Few thought Fox could unseat CNN, then the country’s dominant cable news channel, but it did, upending the television news business in the United States and providing conservative politicos a powerful megaphone.

Now, Fox is the envy of the media industry for its popularity, and perhaps too for its consistency — something that Mr. Hannity embodies, as the only host on the channel to have the same time slot, 9 p.m., for all 15 years.

Fox’s popularity — it’s the No. 4 cable channel in prime time this year, according to the Nielsen Company — has allowed it to gradually raise its advertising prices and its carriage fees and become one of the News Corporation’s biggest profit centers. The company will soon be going back to distributors to renew its carriage deals, most likely for far more than the roughly $1 per subscriber that the channel earns now. Fox had suggested it should be in the same league as ESPN, which costs about $4 per subscriber. Distributors know that some subscribers feel they can’t live without hosts like Mr. Hannity and his all-important lead-in, Bill O’Reilly.

Mr. Hannity, 49, who calls himself a Reagan conservative, has taken to heart the former president’s famous speech about displaying “bold colors” instead of “pale pastels.” He rarely if ever wavers from his views and campaigns relentlessly against President Obama.

“With all of the most successful cable news shows, you know what you are getting every night — they have a clear identity and mission,” said Dan Abrams, a former general manager of MSNBC and a former 9 p.m. host there. “There is probably no host on cable whose identity and mission is clearer than Sean Hannity’s.”

Viewers have rewarded that clarity. “Hannity” had an average of 2.1 million viewers in the first nine months of the year, 528,000 of whom were in the 25- to 54-year-old demographic that advertisers covet — a subgroup that numbered as many as CNN and MSNBC had put together.

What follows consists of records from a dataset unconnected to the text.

/-- The rings of a level take on, or lose, the mark of back-pressure. -/
def State.markBp (s : State) (l : Nat) (on : Bool) : State :=
  forNums ((List.range 128).filter fun r => s.level r = l && (s.ring r).st = .running) (fun r s => s.modRing r fun q => { q with bp := on }) s

/-- A list that fills stops fetching for its level; one that has fallen to 48 items lets it go on (R330). -/
def State.backPressure (s : State) (l ring : Nat) (seq : DWord) : State :=
  let on := s.cmd.bpLevels.getLsbD l
  let n := s.listLen l
  if !on && decide (64 ≤ n) then
    let s := (s.modCmd fun c => { c with bpLevels := c.bpLevels ||| BitVec.ofNat 16 (2 ^ l) }).count .schBpCnt
    (s.markBp l true).trace 8 7 ring seq
  else if on && decide (n ≤ 48) then
    let s := s.modCmd fun c => { c with bpLevels := c.bpLevels &&& ~~~ BitVec.ofNat 16 (2 ^ l) }
    (s.markBp l false).trace 9 7 ring seq
  else s

/-! ### Completions (R322) -/

/-- The depth of a ring. -/
def State.depth (s : State) (r : Nat) : Nat := 2 ^ bitsOf (s.reg .cmdRingCfg r) 4 0

/-- A completion entry (Table CMD-5). -/
def cqEntry (src : Src) (opcode : Nat) (st : Status) (detail : Nat) (at_ : DWord) (sqHead : Nat) (phase : Bool) : Bytes :=
  leBytes 8 src.seq.toNat ++ leBytes 8 at_.toNat ++ leBytes 2 st.code ++ leBytes 2 opcode ++ leBytes 4 detail
    ++ leBytes 2 sqHead ++ [if phase then 1 else 0] ++ List.replicate 5 0

/-- Is it the same command? -/
def sameSrc (a b : Src) : Bool := a.ring == b.ring && a.seq == b.seq

/-- Is the command an accepted one of this module's own rings, or of its own management port, still to be completed? -/
def State.ownCommand (s : State) (src : Src) : Bool :=
  (s.cmd.handed.any fun h => sameSrc h.src src) || (src.ring.val = 128 && s.mgt.cmd.any fun c => sameSrc c.cmd.src src)

/-- Take a command out of the list of accepted ones. -/
def State.dropCommand (s : State) (src : Src) : State :=
  s.modCmd fun c => { c with handed := c.handed.eraseP fun h => sameSrc h.src src }

/-- Remember the completion of a mirrored command: the last 64 of each ring (R440). -/
def State.remember (s : State) (src : Src) (st : Status) (at_ : DWord) : State :=
  s.modTwn fun t =>
    let p : PastCmd := { ring := src.ring.val, seq := src.seq, status := st.code, appliedAt := at_ }
    let same := (t.past.filter fun x => x.ring == src.ring.val).take 63
    { t with past := p :: same ++ t.past.filter fun x => x.ring != src.ring.val }

/-- The counters of completions by status (Table CMD-12). -/
def State.countStatus (s : State) : Status → State
  | .authFail => s.count .cmdAuthFailCnt
  | .replay => s.count .cmdReplayCnt
  | .timeout => s.count .cmdTimeoutCnt
  | _ => s

/-- One MCTP packet of a response as an SMBus write to its peer: address, command code, byte count, source address, MCTP header, up to 64
bytes, and the PEC over all of them (R452). Formats of DSP0236 and DSP0237 (log 53). -/
def mctpPacket (addr : Nat) (own : Byte) (peer : MctpPeer) (k : Nat) (last : Bool) (data : Bytes) : Bytes :=
  let fl := (if k = 0 then 128 else 0) + (if last then 64 else 0) + k % 4 * 16 + peer.tag % 8
  let p : Bytes := [BitVec.ofNat 8 (2 * peer.addr), 0x0F, BitVec.ofNat 8 (data.length + 5), BitVec.ofNat 8 (2 * addr + 1), 1, peer.eid,
    own, BitVec.ofNat 8 fl] ++ data
  p ++ [BitVec.ofNat 8 (crc8 p)]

“Our viewers are loyal to us, and we’re loyal to them,” said John Finley, Mr. Hannity’s executive producer, who is a symbol of behind-the-scenes stability, having worked on the show for 12 years. The open-to-the-public show in Atlanta, he said, was a way to thank viewers, part of Fox’s 15th anniversary tour across the country.

At a staff party last month Mr. Ailes, then as now the chief executive and chairman of Fox News, pointed out that its prime-time lineup had changed just “a few times” in 15 years while the other cable news channels “have collectively changed it 63 times.”

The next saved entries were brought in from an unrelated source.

-- ==== Sys2Proof/Machine/Mirror.lean ====
section
/-! DEFINITION. What an ACTIVE module of a Lichen pair hands to its twin: ITEM frames with their numbers and TAKE_IDX, within the line
capacity of a control period (R432, R433). The layout of an ITEM frame beyond its type, length, number and CRC is the model's
(log 33). -/

namespace Sys2Proof.Machine

/-- The reference engine of a pair, and of the frames of R431. -/
def State.refEng (s : State) : Nat := s.lv .twnCfg 0 0 2 0

/-- Is the module the ACTIVE one of a pair? -/
def State.leads (s : State) : Bool := s.pair && s.twn.role

/-- An ITEM frame. -/
def Item.bytes (i : Item) : Bytes :=
  withCrc32c ([0x02, 0] ++ leBytes 2 (48 + i.payload.length) ++ leBytes 8 i.no.toNat ++ leBytes 8 i.takeIdx.toNat ++ leBytes 2 i.opcode
    ++ [BitVec.ofNat 8 i.src.ring.val, if i.src.irq then 1 else 0] ++ leBytes 2 i.src.keyId.toNat ++ leBytes 8 i.src.seq.toNat
    ++ leBytes 8 i.src.applyAt.toNat ++ leBytes 2 i.payload.length ++ i.payload)

/-- The item that a frame carries. -/
def itemOf (f : Bytes) : Item :=
  { no := BitVec.ofNat 64 (pf f 4 8), opcode := pf f 20 2
    src := { ring := Fin.ofNat 129 (pb f 22), seq := BitVec.ofNat 64 (pf f 26 8), applyAt := BitVec.ofNat 64 (pf f 34 8)
             keyId := BitVec.ofNat 16 (pf f 24 2), irq := pb f 23 = 1 }
    payload := (f.drop 44).take (pf f 42 2), takeIdx := BitVec.ofNat 64 (pf f 12 8) }

/-- The engines that run the unit-level stages of a template. -/
def State.unitEngines (s : State) : Nat :=
  maskOf 8 fun e => s.servedBy e ≠ [] && match (s.engN e).image with | some img => img.kind = 0 | none => false

/-- The opcode of the items that carry an execution record of a spore (log 33). -/
def recItem : Nat := 0x0713

/-- A source for items that no command stands behind. -/
def noSrc : Src := { ring := 128, seq := 0, applyAt := 0, keyId := 0, irq := false }

/-- The opcode of the items that carry the work of a scheduled action (R299; the model's number, log 33). -/
def sporeItem : Nat := 0x0700

/-- The engines that an input acts on, by its opcode and payload. -/
def State.itemEngines (s : State) (op : Nat) (p : Bytes) : List Nat :=
  if op = 0x0101 ∨ op = 0x0102 ∨ op = 0x0103 then bitsIn 8 s.unitEngines
  else if op = 0x0110 ∨ op = 0x0120 ∨ op = 0x0801 then bitsIn 8 (pb p 0)
  else if op = 0x0204 ∨ op = 0x0611 ∨ op = 0x0612 then [pb p 0 % 8]
  else if op = sporeItem then (if pb p 1 = 1 then List.range 8 else bitsIn 8 (pb p 4))
  else []

/-- The first boundary of an engine after now and at or after APPLY_AT, as an instant (R27). -/
def State.boundAfter (s : State) (e : Nat) (applyAt : DWord) : Nat :=
  let n := s.engN e
  let tc := max 1 (s.tc e)
  let m := if applyAt = 0 then 0 else (32 * (applyAt.toNat - n.ntB.toNat) + tc - 1) / tc
  n.atB + tc * max ((s.now - n.atB) / tc + 1) m

/-- TAKE_IDX of an input accepted now: the first boundary of REF_ENG at or after the boundary at which each engine that the input acts on
would take it in a single module, and at least 20 µs after the frame (R432). -/
def State.firstTake (s : State) (c : Src) (es : List Nat) : DWord :=
  let n := s.engN s.refEng
  let tc := max 1 (s.tc s.refEng)
  let goal := (s.refEng :: es.filter s.executes).foldl (fun g e => max g (s.boundAfter e c.applyAt)) (s.now + 640000)
  n.idx + BitVec.ofNat 64 (max 1 ((goal - n.atB + tc - 1) / tc))

/-- TAKE_IDX that a kind-C command accepted now carries: none outside a pair. -/
def State.controlTake (s : State) (c : Src) (op : Nat) (p : Bytes) : Option DWord :=
  if s.leads then some (s.firstTake c (s.itemEngines op p)) else none

/-- The bytes of the period's PERIOD frame that are still to be sent (Table TWN-3). -/
def State.frameRoom (s : State) : Nat :=
  if s.twn.frameSent then 0 else 132 + if s.twn.role then s.twn.stateOut.length else 0

/-- Send waiting items while they fit, with the PERIOD frame, into the 8 KiB of this control period. -/
def State.sendItems : Nat → State → State
  | 0, s => s
  | fuel + 1, s =>
    match s.twn.outItems with
    | [] => s
    | i :: rest =>
      let f := i.bytes
      if s.twn.bytes + s.frameRoom + f.length ≤ 8192 then
        State.sendItems fuel (s.modTwn fun t => { t with
          outItems := rest, sentItems := t.sentItems ++ [i], sent := f :: t.sent, bytes := t.bytes + f.length })
      else s

/-- An accepted input that the active module mirrors becomes an item with the next number; a TAKE_IDX of 0 stands for the first boundary
of R432. -/
def State.mirror (s : State) (c : Src) (op : Nat) (p : Bytes) (take : DWord) : State :=
  if s.leads then
    let take := if take = 0 then s.firstTake c (s.itemEngines op p) else take
    let s := s.modTwn fun t => { t with
      itemNo := t.itemNo + 1
      outItems := t.outItems ++ [{ no := t.itemNo + 1, opcode := op, src := c, payload := p, takeIdx := take }] }
    s.sendItems s.twn.outItems.length
  else s

/-- The TAKE_IDX of a command moves with its item (R432): wherever the command waits. -/
def State.moveTake (s : State) (c : Src) (take : DWord) : State :=
  let s := forNums (List.range 8) (fun e s => s.modEng e fun n => { n with
    inbox := n.inbox.map fun m => if sameSrc m.src c then { m with takeIdx := m.takeIdx.map fun _ => take } else m }) s
  let s := s.modStg fun g => { g with
    pendings := g.pendings.map fun p => if sameSrc p.src c then { p with takeIdx := p.takeIdx.map fun _ => take } else p }
  let mv := fun (l : List PendOp) => l.map fun p => if sameSrc p.src c then { p with takeIdx := p.takeIdx.map fun _ => take } else p
  s.modOps fun o => { o with starts := mv o.starts, stops := mv o.stops }

/-- The opcode of the items that carry bytes of an image or configuration block ahead of their command (log 33). -/
def chunkItem : Nat := 0x0711

/-- The opcodes of the items that carry a staged write and a change of the operating state (log 33). -/
def stageItem : Nat := 0x0710
def stateItem : Nat := 0x0712

/-- Enter an operating state with a cause of Table OPS-3, and record it (R379). The active module of a pair tells its twin of it (R433). -/
def State.enter (s : State) (dst : OpState) (cause : Nat) : State :=
  let from_ := s.ops.st.code
  let word := if dst = .halted ∧ cause = 0x20 then (s.reg .glbSelftest).toNat else s.armBlock
  let s := s.modOps fun o => { o with st := dst, prev := from_, cause := cause, stateNt := s.nt64 }
  let s := s.note 0 2 0 ([BitVec.ofNat 8 from_, BitVec.ofNat 8 dst.code, BitVec.ofNat 8 cause, 0] ++ leBytes 4 word)
  s.notify.mirror noSrc stateItem [BitVec.ofNat 8 dst.code, BitVec.ofNat 8 cause] 0

/-- The bytes that a mirrored command has read from host memory go to the twin first, in items of 4096 bytes, then the command. -/
def State.mirrorBytes : Nat → State → Src → Bytes → State
  | 0, s, _, _ => s
  | n + 1, s, c, bs =>
    if bs = [] then s else State.mirrorBytes n (s.mirror c chunkItem (bs.take 4096) 0) c (bs.drop 4096)

def State.mirrorRead (s : State) (c : Src) (op : Nat) (p : Bytes) (bs : Option Bytes) : State :=
  let bs := bs.getD []
  (State.mirrorBytes (bs.length / 4096 + 1) s c bs).mirror c op p 0

/-- The work that a scheduled action has handed to the engines moves with its item, and so does what a COMMIT has made live. -/
def State.moveSpore (s : State) (slot action : Nat) (take : DWord) : State :=
  if action = 1 then s.modTwn fun t => { t with seeFrom := t.seeFrom.map fun _ => take }
  else forNums (List.range 8) (fun e s => s.modEng e fun n => { n with
    sporeStarts := n.sporeStarts.map fun x => if x.slot = slot then { x with takeIdx := x.takeIdx.map fun _ => take } else x
    swaps := n.swaps.map fun x => match x.who with
      | .spore i _ => if i = slot then { x with takeIdx := x.takeIdx.map fun _ => take } else x
      | _ => x }) s

/-- A new control period of the reference engine: its line capacity begins, waiting items move to it, and they are sent. -/
def State.itemsPeriod (s : State) : State :=
  let s := (s.modTwn fun t => { t with bytes := 0, frameSent := false }).keepMax .twnMirrorMax 0 s.twn.bytes
  let s := s.twn.outItems.foldl (fun s i =>
    let take := s.firstTake i.src (s.itemEngines i.opcode i.payload)
    if i.opcode = sporeItem then s.moveSpore (pb i.payload 0) (pb i.payload 1) take else s.moveTake i.src take) s
  let s := s.modTwn fun t => { t with outItems := t.outItems.map fun i => { i with takeIdx := s.firstTake i.src (s.itemEngines i.opcode i.payload) } }
  s.sendItems s.twn.outItems.length

/-- Has an item a TAKE_IDX that the period index of REF_ENG has reached? -/
def State.takeDue (s : State) (take : DWord) : Bool := decide (take ≤ (s.engN s.refEng).idx)

/-- At a boundary of REF_ENG: items whose TAKE_IDX it is and that ITEM_ACK has not covered apply all the same; the module then runs ALONE and
counts (R432). -/
def State.itemsLate (s : State) : State :=
  let late := s.twn.sentItems.filter fun i => i.takeIdx = (s.engN s.refEng).idx && decide (s.twn.twin.ack < i.no)
  if late = [] then s
  else (s.count .twnItemLateCnt 0 late.length).modTwn fun t => { t with alone := true }

/-- A standby becomes NOT_READY. -/
def State.notReady (s : State) : State := s.modTwn fun t => if t.role then t else { t with ready := false }

/-- The twins disagree (R436): DIG_ERR, one count, and a standby is NOT_READY. -/
def State.disagree (s : State) : State := ((s.count .twnDigestErrCnt).modTwn fun x => { x with digErr := true }).notReady

end Sys2Proof.Machine
end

Like Mr. Hannity, Mr. O’Reilly is a Fox original, having started as the 6 p.m. host and having stayed put at 8 p.m. since 1998. The third prime-time host, Greta Van Susteren, has had the 10 p.m. spot since 2002.

“Shows, stars, I mean it’s sad, you know?” Mr. Ailes said of the competition, as if looking in the rearview mirror. “I called and asked them all to move to the second floor wherever they were working. Because when they jump, I don’t want it to hurt.”